Eighteen-hour preservation of rat hearts with hexanol and pyruvate cardioplegia

Department of Medicine, University of California San Francisco 94143-0124.

OBJECTIVES. The aim of this study was to evaluate the effectiveness of 1-hexanol as an arresting agent and pyruvate as a substrate in a cardioplegic solution. BACKGROUND. Heart transplantation is limited in part by the short preservation time of donor hearts. Better preservation techniques would improve patient survival and the time and geographic area for using donor hearts. We previously showed that a cardioplegic solution containing ethanol and pyruvate was superior to a conventional high potassium cardioplegic solution in 24-h cold storage of hamster hearts. Hexanol, a more potent arresting agent than ethanol, might be a more suitable alcohol. METHODS. Rat hearts were arrested and stored for 18 h at 4 degrees C with an ethanol (3 vol% = 510 mmol/liter) or 1-hexanol (4 mmol/liter) and pyruvate (10 mmol/liter) cardioplegic solution, St.
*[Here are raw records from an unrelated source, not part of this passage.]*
/-- Objects of the radios, the MAC, the links and forwarding that a unit computes. -/
def Block.viewMac (b : Block) (r : Reg) (row : Nat) : Option Nat :=
  match r.idx, r.sub with
  | 0x2D00, 1 | 0x2D00, 2 | 0x2D00, 3 | 0x2D00, 4 | 0x2D00, 5 | 0x2D00, 6 => some (b.blankShown (r.sub - 1))
  | 0x2010, 2 => some b.cacStateNow
  | 0x2010, 3 => some b.nopRemain
  | 0x2C00, 8 => some b.stageCrc
  | 0x3100, 6 => some (if b.staUsed row then b.secsSince (assocNat b.mac.heardSta row) else 0)
  | 0x3200, 10 => some (if b.nbrUsed row then b.secsSince (assocNat b.mac.heardNbr row) else 0)
  | 0x3300, 1 => some ((b.dutyUsed row).1 / 10)
  | 0x3300, 2 => some ((b.dutyUsed row).2 / 10)
  | 0x3502, 7 => some b.asnNow
  | 0x3601, 8 => some ((b.link (row / 8)).held.filter fun h => h.stream == row % 8).length
  | 0x3700, 6 => some (b.gth.gathers.length)
  | 0x3700, 7 => some b.gatherStore
  | 0x4300, 6 => some (if b.get Obj.bridgeState row = 0 then 0 else min 65535 (b.secsSince (assocNat b.fwd.bridgeSeen row)))
  | 0x4420, 7 => some b.bufferPercent
  | 0x4500, 4 => some (unsignedOf 4 ((b.shapNow row).tokens / tokenUnit))
  | 0x4600, 5 => some (b.polUnitOf row)
  | _, _ => none

/-- Objects of the time island, the field units, the engines and the memories that a unit computes. -/
def Block.viewTime (b : Block) (r : Reg) (row : Nat) : Option Nat :=
  match r.idx, r.sub with
  | 0x5000, 10 => some (time112 ((b.time.dom row).at b.now))
  | 0x5000, 15 => some (if b.get Obj.domState row = 3 then b.secsSince (b.time.dom row).since else 0)
  | 0x5010, 6 => some (time112 b.presented)
  | 0x5010, 7 => some (unsignedOf 8 (b.offset / 2 ^ 40))
  | 0x5030, 1 => some (b.rtc % 2 ^ 32)
  | 0x5030, 2 => some (b.rtc / 2 ^ 32)
  | 0x5030, 3 => some (b.uptime % 2 ^ 32)
  | 0x5030, 4 => some (b.uptime / 2 ^ 32 % 2 ^ 32)
  | 0x5030, 5 => some b.tiTicks
  | 0x5200, 2 => some (b.stamps.getD row []).length
  | 0x5300, 7 => some (b.countNow row)
  | 0x5310, 2 => some (if b.is Obj.pairLink row then b.wholeCount (2 * row) else b.countNow (2 * row))
  | 0x6100, 9 => some b.dimNowValue
  | 0x6500, 8 => some (b.get Obj.alarmDetail row % 2)
  | 0x8000, 1 =>
    let st := b.get Obj.dramState
    some (if st = 2 && decide (b.now < b.dram.entered + 128) then (if b.chFenced 0 || b.chFenced 1 then 4 else 1) else st)
  | 0x8200, 1 => some b.regs.slots.words
  | _, _ => none

/-- Objects of an engine that it computes (R464). -/
def Block.viewEngine (b : Block) (r : Reg) : Option Nat :=
  if 0x7000 ≤ r.idx && decide (r.idx < 0x7200) then
    let n := (r.idx - 0x7000) / 16
    match r.sub with
    | 1 => some (b.runState n)
    | 15 => some (if b.runState n = 1 || b.runState n = 4 then (b.cpu n).pc.toNat else 0)
    | _ => none
  else none

/-- The value that an object's row shows, with no effect of the read. -/
def Block.view (b : Block) (p : Port) (r : Reg) (row : Nat) : Nat :=
  if r.sub = 0 then b.descriptorValue r.idx
  else
    match b.viewLow p r row, b.viewMac r row, b.viewTime r row, b.viewEngine r with
    | some v, _, _, _ => v
    | none, some v, _, _ => v
    | none, none, some v, _ => v
    | none, none, none, some v => v
    | none, none, none, none => b.get r row

/-- A read of an object's row: the result, the value and what the read changes: MISS_TAKE (R281), MAX_OCTETS and
MAX_SOJOURN (R291), LATE (R339), a capture's TIME (R341), POP and OVERFLOW (R337), EVENTS and a linked COUNT (R349,
R354), TJ_PEAK (R427). -/
def Block.readReg (b : Block) (p : Port) (r : Reg) (row : Nat) : Nat × Nat × Block :=
  let v := b.view p r row
  match r.idx, r.sub with
  | 0x1410, 2 => (0, v, b.put r (b.get Obj.tjNow) row)
  | 0x4120, 1 => let d := b.missTake (portEng p); (0, d.1, d.2)
  | 0x4701, 4 | 0x4701, 5 => (0, v, b.put r 0 row)
  | 0x5100, 9 => (0, v, b.put r 0 row)
  | 0x5110, 5 => (0, v, { b with unread := b.unread.set row false })
  | 0x5200, 1 => b.popStamp row
  | 0x5200, 3 => (0, v, b.put r 0 row)
  | 0x5300, 7 =>
    if row % 2 = 1 && b.is Obj.pairLink (row / 2) then let d := b.readHigh p (row / 2); (0, d.1, d.2)
    else if b.is Obj.pairLink (row / 2) then (0, v, b.latchHigh p (row / 2))
    else (0, v, b)
  | 0x5300, 9 => (0, v, b.modTimer row fun c => { c with unread := false })
  | 0x5300, 10 => let d := b.readEvents row; (0, d.1, d.2)
  | _, _ => (0, v, b)

end Sys2Proof.Machine
end

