-- ==== Sys2Proof/Machine/Commit.lean ====
section
/-!
DEFINITION. The commit point: what a write of each object does once steps 1 to 10 of R44 have passed (step 11, the state
of the owning function, answers here), the bookkeeping of an access, the restore of defaults and the customer objects
(R48 to R60, R79 to R81).
-/

namespace Sys2Proof.Machine

/-- A write that only changes the object. -/
def Block.plainWrite (b : Block) (r : Reg) (row v : Nat) : Nat × Block := (0, b.put r v row)

/-- A write that only changes the object, where a relation between objects then holds; else RANGE. -/
def Block.rangeWrite (b : Block) (r : Reg) (row v : Nat) (ok : Block → Bool) : Nat × Block :=
  let b1 := b.put r v row
  if ok b1 then (0, b1) else (6, b)

/-! ### Dictionary, presence, modes, boot (0x1000 to 0x1FFF) -/

/-- A write of a Plais peer row (R71, R301). -/
def Block.writePeer (b : Block) (r : Reg) (row v : Nat) : Nat × Block :=
  let b1 := b.put r v row
  let rx := b1.get Obj.peerCtxRx row
  let tx := b1.get Obj.peerCtxTx row
  let touched := r.sub == 1 || r.sub == 3 || r.sub == 4
  if touched && b1.is Obj.peerEnable row && (rx == tx || !b1.usersSingle [rx, tx]) then (6, b) else (0, b1)

/-- ANNOUNCE_TIME plus DRAIN_GUARD is less than DRAIN_LEAD (R98). -/
def Block.drainTimesOk (b : Block) : Bool :=
  decide (b.get Obj.announceTime + b.get Obj.drainGuard < b.get Obj.drainLead)

/-- 2 × XSPI_TIMEOUT + 100 µs stays within FABRIC_STALL_LIMIT (R23, R496). -/
def Block.stallOk (b : Block) : Bool := decide (2 * b.get Obj.xspiTimeout + 100 ≤ b.get Obj.fabricStallLimit)

/-- The clock limit of the XSPI slew group in MHz (R430, R491). -/
def slewLimit : Nat → Nat
  | 0 => 25
  | 1 => 66
  | 2 => 133
  | _ => 200

/-- The slots neither overlap nor pass XSPI_SIZE (R512). -/
def Block.slotsOk (b : Block) : Bool :=
  let x := b.get Obj.slotABase
  let y := b.get Obj.slotBBase
  let z := b.get Obj.slotSize
  (decide (x + z ≤ y) || decide (y + z ≤ x)) && decide (max x y + z ≤ b.get Obj.xspiSize * 1048576)

/-- A write of FLUSH_ACTION: the scope of 1 to 5 and FLUSH_TARGET (R123). -/
def Block.writeFlush (b : Block) (v : Nat) : Nat × Block :=
  if v = 0 then (0, b) else if 5 < v then (6, b) else (0, b.flush v (b.get Obj.flushTarget))

/-- A write of COLD_RESET: BUSY while accepted work is held (R502). -/
def Block.writeColdReset (b : Block) (v : Nat) : Nat × Block :=
  if v ≠ 1 then (0, b) else if 0 < b.get Obj.acceptedHeld then (9, b) else (0, b.coldReset 3)

/-- A write of WARM_RESET (R502), with what the result buffers hold and the journal lines repaired. -/
def Block.writeWarmReset (b : Block) (v : Nat) (done : List Nat) (repaired : Nat) : Nat × Block :=
  (0, if v = 1 then b.warmReset 2 done repaired else b)

/-- A write of SLEW of the XSPI group, subindex 1: a lowered step lowers the clock to its limit (R430, R491). -/
def Block.writeSlew1 (b : Block) (r : Reg) (v : Nat) : Nat × Block :=
  let b1 := b.put r v
  (0, b1.put Obj.xspiClk (min (b1.get Obj.xspiClk) (slewLimit v)))

/-- The slew of the XSPI group, group 0 at subindex 1 (R430). -/
def xspiSlew : Reg := Obj.slew1

/-- Writes of 0x1000 to 0x12FF. -/
def Block.writeIdent (b : Block) (r : Reg) (row v : Nat) : Nat × Block :=
  match r.idx, r.sub with
  | 0x1008, _ => b.writeBinding r v
  | 0x1014, _ => b.writePeer r row v
  | 0x1100, 5 => b.writePresenceClose v
  | 0x1101, 7 => b.writeSealClear v
  | 0x1101, 4 => b.plainWrite r row v
  | 0x1101, _ => b.writeSeal r v
  | _, _ => b.plainWrite r row v

/-- Writes of 0x1300 to 0x1FFF. -/
def Block.writeModes (b : Block) (r : Reg) (row v : Nat) (p : Port) : Nat × Block :=
  match r.idx, r.sub with
  | 0x1300, 2 => b.requestMode v
  | 0x1311, 2 | 0x1311, 3 | 0x1311, 4 => b.rangeWrite r row v Block.drainTimesOk
  | 0x1320, 2 => b.writeDwParent v
  | 0x1330, 1 => b.plainWrite r row (v ||| 6)
  | 0x1402, 2 | 0x1402, 3 => b.writeVcore r v true
  | 0x1403, 6 => b.writeLehrRun v
  | 0x1410, 3 | 0x1410, 4 => b.rangeWrite r row v fun c => decide (c.get Obj.thermalExit + 4 ≤ c.get Obj.thermalEnter)
  | 0x1430, 1 => b.writeSlew1 r v
  | 0x1520, 1 => b.writeFlush v
  | 0x1540, 1 => b.rangeWrite r row v Block.stallOk
  | 0x1600, 3 => b.writeWarmReset v [] 0
  | 0x1600, 4 => b.writeColdReset v
  | 0x1601, 1 | 0x1601, 2 | 0x1601, 3 => b.rangeWrite r row v Block.slotsOk
  | 0x1601, 6 => b.writeBootConfirm v
  | 0x1610, 1 => b.writeKeyHash row v true
  | 0x1610, 3 => b.writeRevoke row v
  | 0x1611, 3 => b.writeRollback v
  | 0x1612, 2 => b.writeUnlock v
  | 0x1612, 3 => b.writeDebugLock v
  | 0x1612, 4 => b.writeDebugDisable v
  | 0x1630, 1 => b.rangeWrite r row v fun c => decide (v ≤ slewLimit (c.get xspiSlew))
  | 0x1630, 2 => b.rangeWrite r row v Block.stallOk
  | 0x1630, 6 => b.writeXspiOp p (portLoc p) v
  | _, _ => b.plainWrite r row v

/-! ### Radios and region (0x2000 to 0x2FFF) -/

/-- RAMP_PROFILE is non-decreasing and ends at 255 (R152). -/
def profileOk (v : Nat) : Bool :=
  let l := (octetsBE 32 v).map (·.toNat)
  ((List.range 31).all fun i => decide (l.getD i 0 ≤ l.getD (i + 1) 0)) && l.getD 31 0 == 255

/-- The number of bits set below bit 32. -/
def onesIn (v : Nat) : Nat := ((List.range 32).filter fun i => bitSet v i).length

/-- A write of REGION_COMMIT as one of a commit group: the flip follows at once, with nothing between (R59; DESIGN
CHOICE, log entry 45). -/
def Block.commitAndFlip (b : Block) (p : Port) (v : Nat) : Nat × Block :=
  match b.regionCommit (portNum p) v with
  | (some e, c) => (e, c)
  | (none, c) => (0, c.regionFlip)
Thomas' Hospital solution and Stanford solution and subsequently reperfused for 1 h at 35 degrees C. In other groups of hearts, basal oxygen consumption and rest intracellular calcium (Indo 1 technique) were evaluated during ethanol-, hexanol- and potassium-induced cardiac arrest. RESULTS. The percent recovery of left ventricular developed pressure and rate-pressure product were significantly better with the hexanol cardioplegic solution (67 +/- 21% and 58 +/- 19%, respectively; p < 0.05 for all comparisons) compared with the ethanol (10 +/- 7% and 5 +/- 4%), St. Thomas' Hospital (14 +/- 6% and 10 +/- 5%) and Stanford solutions (2 +/- 2% and 2 +/- 1%, respectively). Exclusion of ethanol and hexanol from storage solutions did not influence functional recovery. Values for oxygen consumption after 15- and 30-min ethanol- and hexanol-induced arrest were significantly lower than those after potassium-induced cardiac arrest. There was no difference in the rest intracellular calcium during cardiac arrest induced by the three arresting agents. CONCLUSIONS. A hexanol and pyruvate cardioplegic solution was more favorable than ethanol or conventional solutions for long-term cold storage of rat hearts. The beneficial effects of hexanol may have been provided in part by lower energy consumption during hexanol-induced cardiac arrest. These results may have implications for preservation of hearts for heart transplantation.